Jingga langsung mendelik. “Apaan sih, Nis! Seriusan, aku bisa muntah loh dengernya.”
“Ya muntahnya di tempat lain aja, jangan disini, nanti bau.” Nisa nyengir, lalu kembali ke kursinya sambil menahan senyum puas.
Jingga menghela napas panjang, lalu menunduk pura-pura sibuk dengan dokumennya. Tapi pipinya tetap saja kemerahan, dan ia sendiri bingung kenapa.
Setelah Nisa kembali ke mejanya, Jingga masih saja diam memandangi tumpukan kertas di depannya. Senyumnya tadi sudah menguap, berganti dengan perasaan tak enak di dada. Tatapan Savero barusan… Nisa jelas melihatnya. Bagaimana kalau Nisa salah paham? Bagaimana kalau Nisa mengira Savero benar-benar menaruh hati padanya?
Jingga menggigit bibir, menunduk lebih dalam. Ia masih berpegang pada keyakinan lama: Savero dan Nisa punya hubungan spesial. Meski mereka berdua tak pernah mengaku terang-terangan, Jingga merasa sikap mereka terlalu akrab untuk sekadar atasan–bawahan. Dan kalau dugaan itu benar… bukankah situasi tadi bisa bikin Nisa terluka?

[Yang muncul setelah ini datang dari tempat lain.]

-- ==== Sys2Proof/Machine/Table.lean ====
section
/-! DEFINITION. Reading and writing a sparse table, kept in its canonical form: numbers strictly rising, no entry equal
to what an unlisted number reads as. Memories are tables of bytes. -/

namespace Sys2Proof

/-- The entry of a number, if the table lists it. -/
def tlook {α : Type} : Tbl α → Nat → Option α
  | [], _ => none
  | (j, x) :: t, i => if j = i then some x else tlook t i

/-- What a number reads as, with the value an unlisted number reads as. -/
def tgetD {α : Type} (d : α) (t : Tbl α) (i : Nat) : α := (tlook t i).getD d

/-- What a number reads as where an unlisted one reads as the type's blank value. -/
def tget {α : Type} [Inhabited α] (t : Tbl α) (i : Nat) : α := tgetD default t i

/-- The table without a number. -/
def terase {α : Type} : Tbl α → Nat → Tbl α
  | [], _ => []
  | (j, x) :: t, i => if j = i then terase t i else (j, x) :: terase t i

/-- The table with an entry put before the first larger number. -/
def tinsert {α : Type} : Tbl α → Nat → α → Tbl α
  | [], i, v => [(i, v)]
  | (j, x) :: t, i, v => if i < j then (i, v) :: (j, x) :: t else (j, x) :: tinsert t i v

/-- The table with a number's value changed; the value an unlisted number reads as removes the entry. -/
def tputD {α : Type} [DecidableEq α] (d : α) (t : Tbl α) (i : Nat) (v : α) : Tbl α :=
  if v = d then terase t i else tinsert (terase t i) i v

/-- `tputD` with the type's blank value. -/
def tput {α : Type} [DecidableEq α] [Inhabited α] (t : Tbl α) (i : Nat) (v : α) : Tbl α := tputD default t i v

/-- The table with a number's value changed by a function of it. -/
def tmod {α : Type} [DecidableEq α] [Inhabited α] (t : Tbl α) (i : Nat) (f : α → α) : Tbl α := tput t i (f (tget t i))

/-- The table with every listed value changed by a function of its number and it. -/
def tmap {α : Type} [DecidableEq α] [Inhabited α] (f : Nat → α → α) (t : Tbl α) : Tbl α :=
  t.foldl (fun u p => tput u p.1 (f p.1 p.2)) []

/-- Numbers strictly rising from a bound. -/
def trising {α : Type} : Nat → Tbl α → Bool
  | _, [] => true
  | b, (i, _) :: t => decide (b ≤ i) && trising (i + 1) t

/-- The canonical form of a table. -/
def twf {α : Type} [DecidableEq α] (d : α) (t : Tbl α) : Bool := trising 0 t && t.all (fun p => decide (p.2 ≠ d))

/-- The entries of a table that satisfy a test, with their numbers. -/
def tfilter {α : Type} (t : Tbl α) (f : Nat → α → Bool) : List (Nat × α) := t.filter (fun p => f p.1 p.2)

/-- The numbers below a bound at which a test holds, ascending. -/
def upTo (n : Nat) (f : Nat → Bool) : List Nat := (List.range n).filter f

/-- The lowest number below a bound at which a test holds. -/
def lowest (n : Nat) (f : Nat → Bool) : Option Nat := (List.range n).find? f

/-- The lowest number from `n` up that a table in its order does not list as in use. -/
def freeNumber {α : Type} (used : α → Bool) : Tbl α → Nat → Nat
  | [], n => n
  | (j, x) :: t, n => if n < j then n else if used x then freeNumber used t (j + 1) else j

/-- The memory form of R-rules over bytes: a memory whose unlisted bytes read 0. -/
def Memory.wf (m : Mem) : Bool := twf (0 : BitVec 8) m

/-- One byte of a memory. -/
def mread (m : Mem) (a : Nat) : BitVec 8 := tgetD 0 m a

/-- A memory with one byte written. -/
def mwrite (m : Mem) (a : Nat) (b : BitVec 8) : Mem := tputD 0 m a b

/-- A memory with a run of bytes written from an address up. -/
def mstore : Mem → Nat → Bytes → Mem
  | m, _, [] => m
  | m, a, b :: bs => mstore (mwrite m a b) (a + 1) bs

/-- A run of bytes read from an address up. -/
def mload (m : Mem) (a n : Nat) : Bytes := (List.range n).map (fun i => mread m (a + i))

/-- The part of a memory outside a range. -/
def mclear (m : Mem) (a n : Nat) : Mem := m.filter (fun c => decide (c.1 < a) || decide (a + n ≤ c.1))

/-- The part of a memory inside a range, its addresses counted from the range's start. -/
def mslice (m : Mem) (a n : Nat) : Mem :=
  (m.filter (fun c => decide (a ≤ c.1) && decide (c.1 < a + n))).map (fun c => (c.1 - a, c.2))

/-! ### Numbers as bytes and bits (R1, R2) -/

/-- The little-endian bytes of a number (R1). -/
def leBytes : Nat → Nat → Bytes
  | 0, _ => []
  | k + 1, v => BitVec.ofNat 8 v :: leBytes k (v / 256)

/-- The number that bytes spell, little-endian (R1). -/
def leNat : Bytes → Nat
  | [] => 0
  | b :: bs => b.toNat + 256 * leNat bs

/-- The field of `n` bytes at an offset of a payload, as a number. -/
def field (p : Bytes) (off n : Nat) : Nat := leNat ((p.drop off).take n)

/-- The field of `n` bytes at an offset, as bytes. -/
def fieldBytes (p : Bytes) (off n : Nat) : Bytes := (p.drop off).take n

/-- Bits `lo` to `lo + n - 1` of a number (R2). -/
def bits (v lo n : Nat) : Nat := (v >>> lo) % 2 ^ n

/-- How many of a number's low `n` bits are set. -/
def popCount (n v : Nat) : Nat := ((List.range n).filter (fun i => v.testBit i)).length

/-- Signed value of a two's-complement number of `n` bits. -/
def signed (n v : Nat) : Int := if v % 2 ^ n < 2 ^ (n - 1) then ((v % 2 ^ n : Nat) : Int) else ((v % 2 ^ n : Nat) : Int) - ((2 ^ n : Nat) : Int)

/-- Two's-complement number of `n` bits of an integer. -/
def unsigned (n : Nat) (v : Int) : Nat := (v % ((2 ^ n : Nat) : Int)).toNat

/-- The numbers of a mask's set bits among the low `n`, ascending. -/
def maskList (n m : Nat) : List Nat := (List.range n).filter (fun i => m.testBit i)

/-- The mask of a list of bit numbers. -/
def listMask (l : List Nat) : Nat := l.foldl (fun m i => m ||| 2 ^ i) 0

/-- Whether two masks share a bit. -/
def overlap (a b : Nat) : Bool := decide (a &&& b ≠ 0)

/-- Whether the bits of one mask are all in another. -/
def within (a b : Nat) : Bool := decide (a &&& b = a)

/-- A mask less another's bits. -/
def without (a b : Nat) : Nat := a ^^^ (a &&& b)

/-- Quotient rounded up. -/
def ceilDiv (a b : Nat) : Nat := (a + b - 1) / b

/-- Insertion by a strict order: before the first element that it precedes. -/
def insertBy {α : Type} (lt : α → α → Bool) (x : α) : List α → List α
  | [] => [x]
  | y :: ys => if lt x y then x :: y :: ys else y :: insertBy lt x ys

/-- A list put in order by insertion; equal elements keep their order. -/
def sortBy {α : Type} (lt : α → α → Bool) : List α → List α
  | [] => []
  | x :: xs =>
    let rest := sortBy lt xs
    -- x stood before every element of the rest: it goes before its equals
    insertFirst lt x rest
where
  insertFirst {α : Type} (lt : α → α → Bool) (x : α) : List α → List α
    | [] => [x]
    | y :: ys => if lt y x then y :: insertFirst lt x ys else x :: y :: ys

end Sys2Proof
end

“Ya Tuhan…” Jingga berdesah pelan, jemarinya mengetuk meja tanpa pola. “Aku jangan sampai bikin Nisa kecewa. Dia satu-satunya orang yang masih di sisiku sekarang. Jangan sampai rusak gara-gara hal begini.”
Ia lalu memaksa dirinya menegakkan bahu, memasang wajah jenaka seperti biasa, seakan tak ada apa-apa. Tapi di balik senyum kecil yang ia pasang, hatinya berdenyut gelisah.
Di deretan kubikel seberang, dua pasang mata mengawasi dengan perasaan berbeda. Runa yang duduk di meja resepsionis pura-pura sibuk menata berkas, padahal matanya terus mengintai ke arah Jingga. Bibirnya mencebik, jelas tak suka melihat interaksi tadi.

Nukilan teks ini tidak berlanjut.